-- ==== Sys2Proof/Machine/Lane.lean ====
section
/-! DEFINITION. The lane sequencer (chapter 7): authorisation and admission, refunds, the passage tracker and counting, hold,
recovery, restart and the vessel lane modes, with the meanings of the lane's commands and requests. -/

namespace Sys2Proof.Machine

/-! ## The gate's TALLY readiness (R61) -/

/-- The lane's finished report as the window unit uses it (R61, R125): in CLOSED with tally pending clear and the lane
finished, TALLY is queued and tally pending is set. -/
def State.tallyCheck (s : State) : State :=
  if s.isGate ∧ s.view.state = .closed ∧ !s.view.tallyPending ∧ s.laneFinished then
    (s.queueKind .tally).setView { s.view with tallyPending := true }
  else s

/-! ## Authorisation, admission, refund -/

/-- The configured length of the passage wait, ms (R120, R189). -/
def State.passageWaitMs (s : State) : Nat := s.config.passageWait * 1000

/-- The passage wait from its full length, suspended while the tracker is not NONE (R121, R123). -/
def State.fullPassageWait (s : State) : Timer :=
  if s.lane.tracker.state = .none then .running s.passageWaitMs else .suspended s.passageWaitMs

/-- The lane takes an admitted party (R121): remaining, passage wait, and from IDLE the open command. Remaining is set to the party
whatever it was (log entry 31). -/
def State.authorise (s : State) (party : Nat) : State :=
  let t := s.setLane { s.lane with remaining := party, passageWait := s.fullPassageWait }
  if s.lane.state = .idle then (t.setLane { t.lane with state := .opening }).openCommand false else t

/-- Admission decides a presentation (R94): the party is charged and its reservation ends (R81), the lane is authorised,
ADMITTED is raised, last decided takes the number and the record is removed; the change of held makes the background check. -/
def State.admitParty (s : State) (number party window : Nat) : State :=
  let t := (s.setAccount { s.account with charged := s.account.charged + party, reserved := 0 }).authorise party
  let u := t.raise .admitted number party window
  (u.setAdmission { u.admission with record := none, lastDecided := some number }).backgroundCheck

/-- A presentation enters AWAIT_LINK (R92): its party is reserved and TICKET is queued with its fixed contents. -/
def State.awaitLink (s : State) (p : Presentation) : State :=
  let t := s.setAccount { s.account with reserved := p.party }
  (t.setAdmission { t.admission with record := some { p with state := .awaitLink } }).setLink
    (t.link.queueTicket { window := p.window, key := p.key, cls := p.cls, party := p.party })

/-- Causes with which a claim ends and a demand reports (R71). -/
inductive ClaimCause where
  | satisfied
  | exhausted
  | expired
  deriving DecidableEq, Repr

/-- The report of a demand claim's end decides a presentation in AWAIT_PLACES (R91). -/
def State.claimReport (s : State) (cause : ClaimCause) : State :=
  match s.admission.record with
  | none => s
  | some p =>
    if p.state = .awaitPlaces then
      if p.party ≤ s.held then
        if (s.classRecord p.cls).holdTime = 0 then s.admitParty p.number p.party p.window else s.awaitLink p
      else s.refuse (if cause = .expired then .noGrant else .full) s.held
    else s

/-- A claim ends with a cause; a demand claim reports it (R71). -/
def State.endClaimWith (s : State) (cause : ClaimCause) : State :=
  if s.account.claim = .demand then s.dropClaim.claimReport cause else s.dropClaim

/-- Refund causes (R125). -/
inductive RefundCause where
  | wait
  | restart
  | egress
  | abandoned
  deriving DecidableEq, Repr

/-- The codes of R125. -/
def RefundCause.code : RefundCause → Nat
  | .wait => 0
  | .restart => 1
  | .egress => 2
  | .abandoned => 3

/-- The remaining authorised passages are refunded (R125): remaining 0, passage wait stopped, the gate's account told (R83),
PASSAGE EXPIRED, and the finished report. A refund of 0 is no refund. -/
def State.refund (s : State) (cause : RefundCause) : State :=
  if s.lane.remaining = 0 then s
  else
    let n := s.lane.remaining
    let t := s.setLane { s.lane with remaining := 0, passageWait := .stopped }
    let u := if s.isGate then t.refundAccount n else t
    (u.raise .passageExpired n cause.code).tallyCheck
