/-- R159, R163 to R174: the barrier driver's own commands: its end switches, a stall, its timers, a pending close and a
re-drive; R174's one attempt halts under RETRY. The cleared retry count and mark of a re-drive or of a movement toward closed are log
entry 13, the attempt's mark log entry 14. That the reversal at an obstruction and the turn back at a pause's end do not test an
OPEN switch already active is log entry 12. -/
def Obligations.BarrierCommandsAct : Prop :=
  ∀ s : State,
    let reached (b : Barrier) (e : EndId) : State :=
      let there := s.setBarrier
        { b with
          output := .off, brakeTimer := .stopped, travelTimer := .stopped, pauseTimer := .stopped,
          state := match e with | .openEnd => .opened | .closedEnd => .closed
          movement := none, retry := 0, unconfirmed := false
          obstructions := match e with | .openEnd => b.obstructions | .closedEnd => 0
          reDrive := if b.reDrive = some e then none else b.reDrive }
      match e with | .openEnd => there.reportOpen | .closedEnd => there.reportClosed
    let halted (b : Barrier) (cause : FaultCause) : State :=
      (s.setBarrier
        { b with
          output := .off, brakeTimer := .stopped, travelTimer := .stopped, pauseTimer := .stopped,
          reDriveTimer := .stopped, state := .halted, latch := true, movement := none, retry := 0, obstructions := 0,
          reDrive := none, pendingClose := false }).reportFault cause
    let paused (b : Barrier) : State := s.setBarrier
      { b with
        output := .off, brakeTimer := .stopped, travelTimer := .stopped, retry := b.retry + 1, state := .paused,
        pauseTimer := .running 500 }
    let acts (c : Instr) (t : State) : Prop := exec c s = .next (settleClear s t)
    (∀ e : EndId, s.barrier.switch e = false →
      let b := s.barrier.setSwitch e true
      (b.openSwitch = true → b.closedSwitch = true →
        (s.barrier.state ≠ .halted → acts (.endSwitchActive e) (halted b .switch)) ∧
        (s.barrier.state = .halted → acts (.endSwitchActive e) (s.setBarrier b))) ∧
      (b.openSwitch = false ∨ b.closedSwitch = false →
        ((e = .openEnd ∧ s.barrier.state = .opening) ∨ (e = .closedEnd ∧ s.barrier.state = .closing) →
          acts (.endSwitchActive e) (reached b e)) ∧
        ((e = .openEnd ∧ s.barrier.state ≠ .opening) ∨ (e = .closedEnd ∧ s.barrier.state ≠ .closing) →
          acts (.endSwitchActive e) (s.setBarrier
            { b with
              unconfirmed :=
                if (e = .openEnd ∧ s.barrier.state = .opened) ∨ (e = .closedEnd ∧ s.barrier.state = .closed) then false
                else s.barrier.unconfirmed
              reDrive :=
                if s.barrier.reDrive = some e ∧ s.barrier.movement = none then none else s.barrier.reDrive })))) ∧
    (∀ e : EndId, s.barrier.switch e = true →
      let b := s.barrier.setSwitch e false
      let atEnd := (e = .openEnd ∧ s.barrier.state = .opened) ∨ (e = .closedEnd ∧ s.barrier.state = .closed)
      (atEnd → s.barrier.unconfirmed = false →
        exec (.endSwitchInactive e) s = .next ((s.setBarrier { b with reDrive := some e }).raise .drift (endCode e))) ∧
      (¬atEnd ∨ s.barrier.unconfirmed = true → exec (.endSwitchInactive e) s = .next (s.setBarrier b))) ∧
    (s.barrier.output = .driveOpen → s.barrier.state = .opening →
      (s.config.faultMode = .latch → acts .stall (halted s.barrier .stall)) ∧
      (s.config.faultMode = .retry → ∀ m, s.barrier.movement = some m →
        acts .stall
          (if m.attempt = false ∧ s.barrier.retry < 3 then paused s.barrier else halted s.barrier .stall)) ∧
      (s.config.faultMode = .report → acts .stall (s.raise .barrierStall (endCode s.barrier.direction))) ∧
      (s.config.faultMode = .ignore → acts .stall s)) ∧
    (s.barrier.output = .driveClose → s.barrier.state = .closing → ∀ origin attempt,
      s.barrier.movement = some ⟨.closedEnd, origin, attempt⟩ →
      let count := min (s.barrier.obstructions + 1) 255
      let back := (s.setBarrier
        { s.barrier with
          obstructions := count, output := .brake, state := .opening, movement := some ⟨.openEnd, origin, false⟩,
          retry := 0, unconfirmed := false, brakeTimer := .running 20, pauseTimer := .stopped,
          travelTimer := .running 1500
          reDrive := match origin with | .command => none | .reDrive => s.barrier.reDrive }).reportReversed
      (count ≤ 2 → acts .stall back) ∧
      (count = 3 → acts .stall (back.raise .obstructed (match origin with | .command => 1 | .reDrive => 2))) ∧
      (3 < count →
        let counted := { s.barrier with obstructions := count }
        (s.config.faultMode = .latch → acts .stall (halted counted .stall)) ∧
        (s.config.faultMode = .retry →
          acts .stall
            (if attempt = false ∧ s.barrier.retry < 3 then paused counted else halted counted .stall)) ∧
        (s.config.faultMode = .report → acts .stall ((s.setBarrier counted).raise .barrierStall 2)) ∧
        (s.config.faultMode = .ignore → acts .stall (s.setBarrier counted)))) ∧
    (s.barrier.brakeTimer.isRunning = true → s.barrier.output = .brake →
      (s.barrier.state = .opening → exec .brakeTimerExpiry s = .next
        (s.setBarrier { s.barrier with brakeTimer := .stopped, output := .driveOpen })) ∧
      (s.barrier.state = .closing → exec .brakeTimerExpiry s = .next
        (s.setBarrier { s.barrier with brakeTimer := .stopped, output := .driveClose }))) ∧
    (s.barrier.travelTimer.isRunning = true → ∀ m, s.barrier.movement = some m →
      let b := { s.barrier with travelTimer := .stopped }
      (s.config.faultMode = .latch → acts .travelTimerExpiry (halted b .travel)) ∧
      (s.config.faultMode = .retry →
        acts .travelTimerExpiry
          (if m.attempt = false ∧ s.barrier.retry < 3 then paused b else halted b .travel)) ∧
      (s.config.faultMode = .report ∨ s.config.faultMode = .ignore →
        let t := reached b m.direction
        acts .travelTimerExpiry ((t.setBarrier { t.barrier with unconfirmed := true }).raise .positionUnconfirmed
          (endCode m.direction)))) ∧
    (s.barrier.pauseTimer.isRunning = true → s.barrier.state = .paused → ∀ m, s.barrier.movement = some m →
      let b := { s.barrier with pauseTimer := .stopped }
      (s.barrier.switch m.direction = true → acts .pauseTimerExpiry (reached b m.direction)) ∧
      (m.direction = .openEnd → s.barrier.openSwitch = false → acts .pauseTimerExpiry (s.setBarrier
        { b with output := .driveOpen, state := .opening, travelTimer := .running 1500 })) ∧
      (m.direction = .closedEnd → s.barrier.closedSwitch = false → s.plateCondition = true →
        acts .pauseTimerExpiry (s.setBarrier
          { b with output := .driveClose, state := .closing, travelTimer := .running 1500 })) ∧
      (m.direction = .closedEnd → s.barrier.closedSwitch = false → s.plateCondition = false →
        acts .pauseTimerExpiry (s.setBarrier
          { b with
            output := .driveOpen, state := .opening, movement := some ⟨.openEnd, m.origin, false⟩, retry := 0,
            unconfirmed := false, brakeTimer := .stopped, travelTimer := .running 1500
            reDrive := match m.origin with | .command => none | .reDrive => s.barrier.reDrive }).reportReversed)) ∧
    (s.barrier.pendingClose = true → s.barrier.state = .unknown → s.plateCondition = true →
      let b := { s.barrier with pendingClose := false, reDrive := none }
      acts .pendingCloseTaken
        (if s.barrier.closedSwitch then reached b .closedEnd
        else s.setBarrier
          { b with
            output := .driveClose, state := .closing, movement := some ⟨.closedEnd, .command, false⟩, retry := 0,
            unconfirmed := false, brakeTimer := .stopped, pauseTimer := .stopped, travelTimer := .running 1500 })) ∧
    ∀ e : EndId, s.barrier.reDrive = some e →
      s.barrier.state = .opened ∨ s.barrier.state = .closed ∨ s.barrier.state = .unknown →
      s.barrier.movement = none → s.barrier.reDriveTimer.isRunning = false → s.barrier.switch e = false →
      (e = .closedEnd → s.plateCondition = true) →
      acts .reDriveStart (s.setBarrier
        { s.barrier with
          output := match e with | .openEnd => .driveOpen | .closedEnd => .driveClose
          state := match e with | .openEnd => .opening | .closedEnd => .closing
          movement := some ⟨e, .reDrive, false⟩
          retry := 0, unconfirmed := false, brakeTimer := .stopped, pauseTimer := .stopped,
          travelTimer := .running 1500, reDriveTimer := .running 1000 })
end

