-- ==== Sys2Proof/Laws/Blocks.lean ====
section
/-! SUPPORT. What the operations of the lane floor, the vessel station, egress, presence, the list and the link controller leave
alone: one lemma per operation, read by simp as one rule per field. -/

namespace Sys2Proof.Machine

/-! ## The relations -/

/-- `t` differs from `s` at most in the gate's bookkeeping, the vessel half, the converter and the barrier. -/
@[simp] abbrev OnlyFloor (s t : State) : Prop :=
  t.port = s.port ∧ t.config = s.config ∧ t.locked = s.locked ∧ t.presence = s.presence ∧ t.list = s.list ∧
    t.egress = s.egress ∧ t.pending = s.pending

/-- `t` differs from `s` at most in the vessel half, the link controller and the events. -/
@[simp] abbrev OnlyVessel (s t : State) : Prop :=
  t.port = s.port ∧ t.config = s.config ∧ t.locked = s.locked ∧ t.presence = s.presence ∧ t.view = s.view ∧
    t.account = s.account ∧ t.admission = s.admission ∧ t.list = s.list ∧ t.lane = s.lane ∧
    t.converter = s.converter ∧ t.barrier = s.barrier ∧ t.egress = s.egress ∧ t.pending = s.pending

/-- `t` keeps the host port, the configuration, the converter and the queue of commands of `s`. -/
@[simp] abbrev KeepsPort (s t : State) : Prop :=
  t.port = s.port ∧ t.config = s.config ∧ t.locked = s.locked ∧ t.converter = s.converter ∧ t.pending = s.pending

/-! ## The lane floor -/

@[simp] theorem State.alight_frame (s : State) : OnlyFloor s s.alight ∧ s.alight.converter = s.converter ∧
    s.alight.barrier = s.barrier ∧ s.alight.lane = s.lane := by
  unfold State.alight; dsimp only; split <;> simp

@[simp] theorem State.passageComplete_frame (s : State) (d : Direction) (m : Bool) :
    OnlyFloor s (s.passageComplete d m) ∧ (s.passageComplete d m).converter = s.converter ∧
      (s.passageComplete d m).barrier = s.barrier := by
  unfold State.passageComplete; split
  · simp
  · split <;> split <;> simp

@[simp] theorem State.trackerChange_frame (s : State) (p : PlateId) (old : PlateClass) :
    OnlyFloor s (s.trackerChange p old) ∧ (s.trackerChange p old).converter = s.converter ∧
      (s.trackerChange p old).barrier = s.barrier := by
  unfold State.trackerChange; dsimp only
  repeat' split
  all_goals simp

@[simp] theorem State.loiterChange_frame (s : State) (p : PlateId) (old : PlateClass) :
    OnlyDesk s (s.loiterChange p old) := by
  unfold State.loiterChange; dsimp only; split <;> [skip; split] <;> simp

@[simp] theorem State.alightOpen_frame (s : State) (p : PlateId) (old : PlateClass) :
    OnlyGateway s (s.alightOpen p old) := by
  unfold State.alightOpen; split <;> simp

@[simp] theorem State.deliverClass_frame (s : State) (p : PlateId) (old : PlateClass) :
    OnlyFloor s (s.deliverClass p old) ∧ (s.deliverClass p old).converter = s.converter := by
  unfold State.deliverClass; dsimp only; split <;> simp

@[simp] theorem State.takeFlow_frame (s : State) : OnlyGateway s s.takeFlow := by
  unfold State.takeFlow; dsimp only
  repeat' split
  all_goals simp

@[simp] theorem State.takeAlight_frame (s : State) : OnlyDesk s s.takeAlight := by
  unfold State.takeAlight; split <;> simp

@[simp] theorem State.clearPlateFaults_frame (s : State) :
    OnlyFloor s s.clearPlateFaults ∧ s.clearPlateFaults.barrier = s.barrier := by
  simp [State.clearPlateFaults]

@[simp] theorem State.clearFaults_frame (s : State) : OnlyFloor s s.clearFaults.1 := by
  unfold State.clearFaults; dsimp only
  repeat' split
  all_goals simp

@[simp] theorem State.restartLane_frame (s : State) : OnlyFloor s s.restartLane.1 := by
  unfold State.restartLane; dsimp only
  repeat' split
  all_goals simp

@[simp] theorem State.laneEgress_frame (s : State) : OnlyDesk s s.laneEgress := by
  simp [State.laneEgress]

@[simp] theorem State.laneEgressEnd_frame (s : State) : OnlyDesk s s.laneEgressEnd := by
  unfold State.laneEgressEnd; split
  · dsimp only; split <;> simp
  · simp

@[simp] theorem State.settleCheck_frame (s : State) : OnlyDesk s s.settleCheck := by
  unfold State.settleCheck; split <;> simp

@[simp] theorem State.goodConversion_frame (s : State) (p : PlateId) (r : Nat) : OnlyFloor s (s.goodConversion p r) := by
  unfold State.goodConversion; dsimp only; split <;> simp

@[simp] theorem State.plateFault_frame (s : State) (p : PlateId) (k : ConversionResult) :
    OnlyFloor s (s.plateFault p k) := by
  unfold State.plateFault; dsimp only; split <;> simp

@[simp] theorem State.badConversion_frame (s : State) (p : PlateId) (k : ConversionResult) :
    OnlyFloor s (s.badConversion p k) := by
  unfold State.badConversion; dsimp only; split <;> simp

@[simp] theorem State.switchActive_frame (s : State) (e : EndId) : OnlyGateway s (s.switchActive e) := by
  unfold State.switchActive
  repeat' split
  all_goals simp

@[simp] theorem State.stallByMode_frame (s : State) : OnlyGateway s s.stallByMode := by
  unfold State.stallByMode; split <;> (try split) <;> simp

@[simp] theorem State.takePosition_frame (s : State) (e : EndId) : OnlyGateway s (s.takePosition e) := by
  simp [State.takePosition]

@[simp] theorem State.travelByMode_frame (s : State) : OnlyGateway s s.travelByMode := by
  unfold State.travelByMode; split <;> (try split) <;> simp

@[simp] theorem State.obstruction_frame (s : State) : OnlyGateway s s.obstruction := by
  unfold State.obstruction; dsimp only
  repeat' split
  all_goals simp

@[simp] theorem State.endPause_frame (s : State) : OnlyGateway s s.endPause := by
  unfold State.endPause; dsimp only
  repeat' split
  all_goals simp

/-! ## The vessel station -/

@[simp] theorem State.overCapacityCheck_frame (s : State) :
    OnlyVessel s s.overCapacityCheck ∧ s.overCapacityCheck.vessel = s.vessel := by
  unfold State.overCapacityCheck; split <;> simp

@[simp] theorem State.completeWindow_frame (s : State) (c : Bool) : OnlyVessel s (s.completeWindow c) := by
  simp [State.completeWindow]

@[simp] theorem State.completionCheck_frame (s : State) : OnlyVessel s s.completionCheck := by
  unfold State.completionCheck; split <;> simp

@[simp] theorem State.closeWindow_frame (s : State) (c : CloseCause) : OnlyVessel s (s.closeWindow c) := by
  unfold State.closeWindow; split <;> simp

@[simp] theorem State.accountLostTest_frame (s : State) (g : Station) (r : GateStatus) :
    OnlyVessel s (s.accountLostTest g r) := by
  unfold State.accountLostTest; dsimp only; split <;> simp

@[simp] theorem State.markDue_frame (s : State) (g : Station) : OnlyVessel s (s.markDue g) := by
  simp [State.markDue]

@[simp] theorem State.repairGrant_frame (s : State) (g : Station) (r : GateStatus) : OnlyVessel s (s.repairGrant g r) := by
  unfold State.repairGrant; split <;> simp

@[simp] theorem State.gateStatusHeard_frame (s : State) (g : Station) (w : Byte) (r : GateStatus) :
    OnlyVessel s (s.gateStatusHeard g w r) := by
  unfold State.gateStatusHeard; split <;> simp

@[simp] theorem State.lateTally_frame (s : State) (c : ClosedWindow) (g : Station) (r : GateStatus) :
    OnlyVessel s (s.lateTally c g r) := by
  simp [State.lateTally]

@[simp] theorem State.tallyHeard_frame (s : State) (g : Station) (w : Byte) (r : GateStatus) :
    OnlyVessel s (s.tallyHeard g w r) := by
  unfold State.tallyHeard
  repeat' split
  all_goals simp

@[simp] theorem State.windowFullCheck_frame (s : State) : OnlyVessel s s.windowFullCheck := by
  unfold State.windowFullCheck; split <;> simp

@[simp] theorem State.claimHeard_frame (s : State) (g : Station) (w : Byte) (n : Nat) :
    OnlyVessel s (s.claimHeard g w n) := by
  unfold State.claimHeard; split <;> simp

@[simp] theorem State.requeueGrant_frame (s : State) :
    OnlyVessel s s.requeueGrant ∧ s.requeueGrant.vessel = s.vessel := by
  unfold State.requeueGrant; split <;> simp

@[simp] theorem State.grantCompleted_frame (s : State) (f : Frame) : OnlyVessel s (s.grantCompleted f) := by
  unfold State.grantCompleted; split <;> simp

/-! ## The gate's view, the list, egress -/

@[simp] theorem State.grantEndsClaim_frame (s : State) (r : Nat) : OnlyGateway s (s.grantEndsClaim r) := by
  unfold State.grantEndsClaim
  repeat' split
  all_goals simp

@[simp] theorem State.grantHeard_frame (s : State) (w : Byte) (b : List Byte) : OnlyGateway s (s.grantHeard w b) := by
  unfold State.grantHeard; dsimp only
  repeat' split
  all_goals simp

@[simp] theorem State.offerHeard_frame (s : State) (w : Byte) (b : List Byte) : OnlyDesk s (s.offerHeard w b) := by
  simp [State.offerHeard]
::::
Within the material above, output exactly the lines from the one with "(s.barrier.output = .driveClose" through the one with "obstructions := count, output", end lines included, and nothing besides.

● **PROBLEM SOLUTION**
    (s.barrier.output = .driveClose → s.barrier.state = .closing → ∀ origin attempt,
      s.barrier.movement = some ⟨.closedEnd, origin, attempt⟩ →
      let count := min (s.barrier.obstructions + 1) 255
      let back := (s.setBarrier
        { s.barrier with
          obstructions := count, output := .brake, state := .opening, movement := some ⟨.openEnd, origin, false⟩,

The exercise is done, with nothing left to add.